%%

-- ==== Sys2Proof/Laws/State.lean ====
section
/-! SUPPORT. The small lemmas of State: reading an indexed instance after writing one, and what every shared operation leaves alone, field by field. -/
namespace Sys2Proof.Machine
open Sys2Proof

@[simp] theorem tget_tins_same {α : Type} (d : α) (k : Nat) (v : α) (t : Tab α) : tget d k (tins k v t) = v := by
  induction t with
  | nil => simp [tins, tget]
  | cons e t ih => obtain ⟨j, x⟩ := e; simp only [tins]; split <;> (try split) <;> simp_all [tget]
@[simp] theorem tget_tins_ne {α : Type} (d : α) (i k : Nat) (v : α) (t : Tab α) (h : i ≠ k) : tget d i (tins k v t) = tget d i t := by
  induction t with
  | nil => simp [tins, tget, h]
  | cons e t ih =>
    obtain ⟨j, x⟩ := e; simp only [tins]; split
    · simp [tget, h]
    · split
      · subst_vars; simp [tget, h]
      · simp [tget, ih]
theorem tget_filter_same {α : Type} (d : α) (k : Nat) (t : Tab α) : tget d k (t.filter (fun e => e.1 != k)) = d := by
  induction t with
  | nil => rfl
  | cons e t ih =>
    obtain ⟨j, x⟩ := e
    by_cases h : j = k
    · simp [h, ih]
    · simp [h, tget, ih, Ne.symm h]
theorem tget_filter_ne {α : Type} (d : α) (i k : Nat) (t : Tab α) (h : i ≠ k) : tget d i (t.filter (fun e => e.1 != k)) = tget d i t := by
  induction t with
  | nil => rfl
  | cons e t ih =>
    obtain ⟨j, x⟩ := e
    by_cases hj : j = k
    · subst hj; simp [tget, h, ih]
    · simp [hj, tget, ih]
@[simp] theorem tget_tput_same {α : Type} [DecidableEq α] (d : α) (k : Nat) (v : α) (t : Tab α) : tget d k (tput d k v t) = v := by
  unfold tput; split
  · next h => rw [tget_filter_same, h]
  · simp
@[simp] theorem tget_tput_ne {α : Type} [DecidableEq α] (d d' : α) (i k : Nat) (v : α) (t : Tab α) (h : i ≠ k) : tget d i (tput d' k v t) = tget d i t := by
  unfold tput; split
  · exact tget_filter_ne d i k t h
  · simp [h]
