-- ==== Sys2Proof/Laws/Journal.lean ====
section
/-! SUPPORT. What the shared operations of the command side can do: they write partners, journal, host ports, what left the module and the record limits, and leave the rest alone. -/
namespace Sys2Proof.Machine
open Sys2Proof

/-- A fold whose steps keep a view keeps it. -/
theorem foldl_keeps {α β γ : Type} (v : α → γ) (f : α → β → α) (h : ∀ a b, v (f a b) = v a) (l : List β) (a : α) : v (l.foldl f a) = v a := by
  induction l generalizing a with
  | nil => rfl
  | cons b l ih => rw [List.foldl_cons, ih, h]
/-- A fold whose steps keep a property keeps it. -/
theorem foldl_inv {α β : Type} (P : α → Prop) (f : α → β → α) (h : ∀ a b, P a → P (f a b)) (l : List β) (a : α) (ha : P a) : P (l.foldl f a) := by
  induction l generalizing a with
  | nil => exact ha
  | cons b l ih => exact ih _ (h a b ha)

@[simp] theorem setPart_rest (s : State) (p : Nat) (v : Partner) : (s.setPart p v).rest = s.rest := rfl
@[simp] theorem setEth_rest (s : State) (h : Nat) (v : EthPort) : (s.setEth h v).rest = s.rest := by unfold State.setEth; split <;> rfl
@[simp] theorem setSpi_rest (s : State) (h : Nat) (v : SpiPort) : (s.setSpi h v).rest = s.rest := by unfold State.setSpi; split <;> rfl
@[simp] theorem emit_rest (s : State) (e : Emit) : (s.emit e).rest = s.rest := rfl
@[simp] theorem putJrn_rest (s : State) (j : Journal) : (s.putJrn j).rest = s.rest := rfl
@[simp] theorem putRaised_rest (s : State) (r : Tab (Option Nat)) : (s.putRaised r).rest = s.rest := rfl
@[simp] theorem putWire_rest (s : State) (w : List Emit) : (s.putWire w).rest = s.rest := rfl
@[simp] theorem putHost_rest (s : State) (h : HostBlk) : (s.putHost h).rest = s.rest := rfl
@[simp] theorem putParts_rest (s : State) (p : Tab Partner) : (s.putParts p).rest = s.rest := rfl
theorem part_congr {a b : State} (h : a.parts = b.parts) (q : Nat) : a.part q = b.part q := by unfold State.part; rw [h]
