-- ==== Sys2Proof/Tests/Slice0.lean ====
section
/-! SUPPORT. For every statement with hypotheses, states and operands that meet all hypotheses of each of its clauses; ill-formed operands that WellFormed refuses; a few results worked out by hand from the spec. -/

namespace Sys2Proof.Machine
open Sys2Proof
set_option Elab.async false
/-- A running module: every domain on, every PLL locked, mode IDLE, partner 0 a supervisor bound to the SPI port H2. -/
def W : State := { State.reset with
  pwr := { State.reset.pwr with ready := true, phase := .running, dom := [(0, 2), (1, 2), (2, 2), (3, 2), (4, 2), (5, 2), (6, 2), (7, 2), (8, 2), (9, 2), (10, 2), (11, 2)], req := [(0, 2), (1, 2), (2, 2), (3, 2), (4, 2), (5, 2), (6, 2), (7, 2), (8, 2), (9, 2), (10, 2), (11, 2)], good := true, stages := 3 }
  modes := { State.reset.modes with mode := 1 }
  clk := { State.reset.clk with stopped := false, pllF := { State.reset.clk.pllF with state := 2 }, pllG := { State.reset.clk.pllG with state := 2 }, pllS := { State.reset.clk.pllS with state := 2 }, pllT := { State.reset.clk.pllT with state := 2 }, pllW := { State.reset.clk.pllW with state := 2 } }
  parts := [(0, { rights := 3, bind := some ⟨2, .spi, 0⟩ })] }
/-- A packet of partner 0 on H2 with the next SEQ. -/
def E1 : Env := { port := 2, ep := .spi, mac := 0, partner := 0, seq := 1, tag := none }
/-- No time passes. -/
def L0 : Lapse := ⟨0, 0⟩
/-- A frame as a gateway sends it. -/
def gw (ty low : Nat) (ws : List Word) : List Word :=
  let body := pack [put 47 44 ty, put 43 38 (ws.length + 2), low] :: ws
  body ++ [pack [put 31 0 (crc32c (wireBytes body))]]
/-- A class-1 event on link 2 of an UP pair of nothing. -/
def ev1 : Event := { jsn := 3, partner := 0, slot := 0, tag := 0, action := 1, qty := 0, xdir := 0, lateOk := false, report := 0, target := 42221246506598, step := 0, count := 1, bound := 0, sink := 0x400000000000#48, payload := [7], side := true }
/-- A frame in flight. -/
def sn1 : Sent := { occ := 1, tr := 9, tu := 0, allow := 0, link := 2, win := 0, clkSent := some 0 }
/-- Link 2 UP. -/
def W2 : State := W.setLnk 2 { en := true, state := 3, credits := 64, rxb := 64, wasUp := true, upClk := some 0, tlock := true }
/-- A waiting LENDI_SEND. -/
def snd1 : SendItem := { jsn := 5, partner := 0, tag := 1, pair := false, dest := 9, payload := [1], accClk := 0 }
/-- A start of task 7. -/
def st7 : Start := ⟨7, 1, 3, 9, [4, 5], true, false⟩
/-- C2 runs task 7, whose image lies at 0xC00000. -/
def WC : State := W.setCore 0 { ({ : UCore }.setSlot 7 { loaded := true, owner := 0, entry := 0xC00000, base := 0xC00000, size := 4 }) with run := some st7, pc := 0xC00001, d := [(1, 0x7FFFFFFFFFF0#48), (2, 17)], ap := [(1, 0xC00000#24), (3, 5)], ix := [(1, 5)], off := [(1, 0xFFFFFE#24)], ln := [(1, 16)], lmem := [(5, 0xABC)], a := [(2, 100)] }
/-- H0 with its link up. -/
def WE : State := W.setEth 0 { link := true, wasUp := true }
/-- A segment of three words for H0's UDP port. -/
def fr1 : Frame := ⟨0, .udp4 0xC0A83001#32 5000, 7, 0, fld ({ : EthPage }.cfg) 27 12, false, false, 18, transport 0 1 5 3, [1, 2, 3]⟩
/-- A sealed command of partner 0. -/
def gr1 : Group := { jsn := 1, kind := 0, partner := 0, port := 2, opcode := 0x101, status := 0, key := 1, tq := 0, params := [5], reply := [] }
/-- SERVICE mode. -/
def WS : State := W.putModes { W.modes with mode := 11 }

/-- Each clause of StepRunsFront has a case. -/
theorem hyp_StepRunsFront :
    (fun (s : State) (c : Instr) (rest : List Instr) => s.pending = c :: rest) ({ W with pending := [.leapChange L0, .wheelSweep L0] }) (.leapChange L0) ([.wheelSweep L0]) ∧
    (fun (s : State) => s.pending = []) W :=
  by and_intros <;> decide +kernel

/-- Each clause of LeapChange has a case. -/
theorem hyp_LeapChange :
    (fun (t : Lapse) (s : State) => let a := s.elapse t; a.tb.leapPend = true ∧ a.tb.tsrc ≠ 0 ∧ ahead (mkQ (word a.tb.leapAt) 0) (mkQ (cyc a.tb.q0) 0) = false) L0 (W.putTb { W.tb with leapPend := true, tsrc := 1, leapAt := 5, leapNext := 19, q0 := mkQ 5 0 }) ∧
    (fun (t : Lapse) (s : State) => let a := s.elapse t; (a.tb.leapPend = false ∨ a.tb.tsrc = 0 ∨ ahead (mkQ (word a.tb.leapAt) 0) (mkQ (cyc a.tb.q0) 0) = true)) L0 (W.putTb { W.tb with leapPend := true, tsrc := 1, leapAt := 6, leapNext := 19, q0 := mkQ 5 0xFFFFFFFFFFFF }) :=
  by and_intros <;> decide +kernel

/-- Each clause of SlewOrStep has a case. -/
theorem hyp_SlewOrStep :
    (fun (t : Lapse) (s : State) => let a := s.elapse t; let e := a.tb.residNow; let p := a.tb.takePermit; a.tb.tsrc = 4 ∧ atSecond a.tb = true ∧ a.tb.step = none ∧ (p.permit = 0 ∨ e.natAbs ≤ p.stepThr * 1000)) L0 (W.putTb { W.tb with tsrc := 4, permit := 2, resid := -1000000 }) ∧
    (fun (t : Lapse) (s : State) => let a := s.elapse t; let e := a.tb.residNow; let p := a.tb.takePermit; a.tb.tsrc = 4 ∧ atSecond a.tb = true ∧ a.tb.step = none ∧ p.permit ≠ 0 ∧ p.stepThr * 1000 < e.natAbs) L0 (W.putTb { W.tb with tsrc := 4, permit := 2, resid := -1000001 }) ∧
    (fun (t : Lapse) (s : State) => let a := s.elapse t; let e := a.tb.residNow; a.tb.slew.isSome = true ∧ e.natAbs < 1000) L0 (W.putTb { W.tb with tsrc := 4, slew := some (999, 0, 100), resid := 999 }) ∧
    (fun (t : Lapse) (s : State) => let a := s.elapse t; let e := a.tb.residNow; (a.tb.slew = none ∨ 1000 ≤ e.natAbs)) L0 (W.putTb { W.tb with tsrc := 4, slew := some (1000, 0, 100), resid := 1000 }) :=
  by and_intros <;> decide +kernel

/-- Each clause of StepAnnounced has a case. -/
theorem hyp_StepAnnounced :
    (fun (t : Lapse) (s : State) (p : StepPlan) => let a := s.elapse t; a.tb.plan = some p ∧ atSecond a.tb = true ∧ a.tb.step = none) L0 ((W.putTb { W.tb with tsrc := 4, permit := 1, plan := some ⟨1, 5000000, 1, none⟩ }).setLnk 2 { en := true, state := 3 }) (⟨1, 5000000, 1, none⟩) :=
  by decide +kernel

/-- Each clause of StepApplied has a case. -/
theorem hyp_StepApplied :
    (fun (t : Lapse) (s : State) (st : Announced) => let a := s.elapse t; a.tb.step = some st ∧ st.n ≤ (cyc a.tb.q0).toNat ∧ (a.tb.tsrc = 0 ∨ a.tb.tsrc = 4) ∧ (st.plan.after = 1 ∨ st.plan.after = 3 ∨ st.plan.after = 5)) L0 ((W.putTb { W.tb with step := some ⟨3, 5000000, ⟨0, -17, 5, some 7⟩⟩, q0 := mkQ 3 0 }).setOut 1 { conf := { cfg := 0x200005F5E100#48 }, state := 2 }) (⟨3, 5000000, ⟨0, -17, 5, some 7⟩⟩) :=
  by decide +kernel

/-- Each clause of TimeCommands has a case. -/
theorem hyp_TimeCommands :
    (fun (t : Lapse) (env : Env) (ps : List Word) (s : State) => let a := s.elapse t; let w := arg ps 0; a.admits 0x071 3 0xFFE env ps = true ∧ ps.length = 1 ∧ fld w 47 46 ≠ 3 ∧ fld w 45 24 ≠ 0 ∧ 1 ≤ fld w 23 16 ∧ fld w 23 16 ≤ 100) L0 E1 ([0x800064640000#48]) W ∧
    (fun (t : Lapse) (env : Env) (ps : List Word) (s : State) => let a := s.elapse t; let w := arg ps 0; a.admits 0x071 3 0xFFE env ps = true ∧ ps.length = 1 ∧ (fld w 47 46 = 3 ∨ fld w 45 24 = 0 ∨ fld w 23 16 = 0 ∨ 100 < fld w 23 16)) L0 E1 ([0x800064650000#48]) W ∧
    (fun (t : Lapse) (env : Env) (ps : List Word) (s : State) => let a := s.elapse t; let w := arg ps 0; a.admits 0x030 2 0x7FE env ps = true ∧ ps.length = 5 ∧ fld w 47 46 = 0 ∧ fld w 45 14 ≠ 0 ∧ a.tb.tsrc = 0 ∧ a.tb.step = none) L0 E1 ([0x000000190000#48, 0x53724E00#48, 0, 0, 0]) W :=
  by and_intros <;> decide +kernel

/-- Each clause of QuadratureCounts has a case. -/
theorem hyp_QuadratureCounts :
    (fun (t : Lapse) (s : State) (n : Nat) (isB : Bool) (level : Bool) => let a := s.elapse t; let q := (a.qty n).pin isB level; 0 < n ∧ n < 5 ∧ a.isOn 11 = true ∧ a.pinsLatched 11 = false ∧ a.kind n = 1 ∧ q.ref isB ≠ level ∧ q.accepts a.tb.clk = true ∧ a.absorbing n = false) L0 (W.setQty 1 { cfg0 := 0x120000000000#48, cfg1 := 4000 }) 1 false true ∧
    (fun (t : Lapse) (s : State) (n : Nat) (isB : Bool) (level : Bool) => let a := s.elapse t; let q := (a.qty n).pin isB level; 0 < n ∧ n < 5 ∧ a.isOn 11 = true ∧ a.pinsLatched 11 = false ∧ (q.ref isB = level ∨ q.accepts a.tb.clk = false)) L0 (W.setQty 1 { cfg0 := 0x120000000000#48, cfg1 := 4000 }) 1 true false ∧
    (fun (t : Lapse) (s : State) (n : Nat) => let a := s.elapse t; let q := a.qty n; a.counting n 1 = true ∧ 0 < n ∧ n < 8 ∧ fld q.cfg1 33 32 = 1) L0 (W.setQty 1 { cfg0 := 0x120000000000#48, cfg1 := 0x100000FA0#48, cfg2 := 0x800000000001#48, vu := mkQ 7 0x100000000000#48 }) 1 ∧
    (fun (t : Lapse) (s : State) (n : Nat) => let a := s.elapse t; let q := a.qty n; a.counting n 1 = true ∧ 0 < n ∧ fld q.cfg1 33 32 = 0) L0 (W.setQty 1 { cfg0 := 0x120000000000#48, cfg1 := 4000 }) 1 ∧
    (fun (t : Lapse) (s : State) (n : Nat) => let a := s.elapse t; let q := a.qty n; 0 < n ∧ n < 5 ∧ a.isOn 11 = true ∧ a.pinsLatched 11 = false ∧ a.kind n = 1 ∧ q.refA = q.pinA ∧ q.refB = q.pinB ∧ q.accepts a.tb.clk = true) L0 (W.setQty 1 { cfg0 := 0x120000000000#48, cfg1 := 4000 }) 1 :=
  by and_intros <;> decide +kernel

%%

** Problem details **
From the top of the material above, please transcribe each line exactly. Include the line with "tget d i (tins" and end there.

** Response for this exercise **
-- ==== Sys2Proof/Laws/State.lean ====
section
/-! SUPPORT. The small lemmas of State: reading an indexed instance after writing one, and what every shared operation leaves alone, field by field. -/
namespace Sys2Proof.Machine
open Sys2Proof

@[simp] theorem tget_tins_same {α : Type} (d : α) (k : Nat) (v : α) (t : Tab α) : tget d k (tins k v t) = v := by
  induction t with
  | nil => simp [tins, tget]
  | cons e t ih => obtain ⟨j, x⟩ := e; simp only [tins]; split <;> (try split) <;> simp_all [tget]
@[simp] theorem tget_tins_ne {α : Type} (d : α) (i k : Nat) (v : α) (t : Tab α) (h : i ≠ k) : tget d i (tins k v t) = tget d i t := by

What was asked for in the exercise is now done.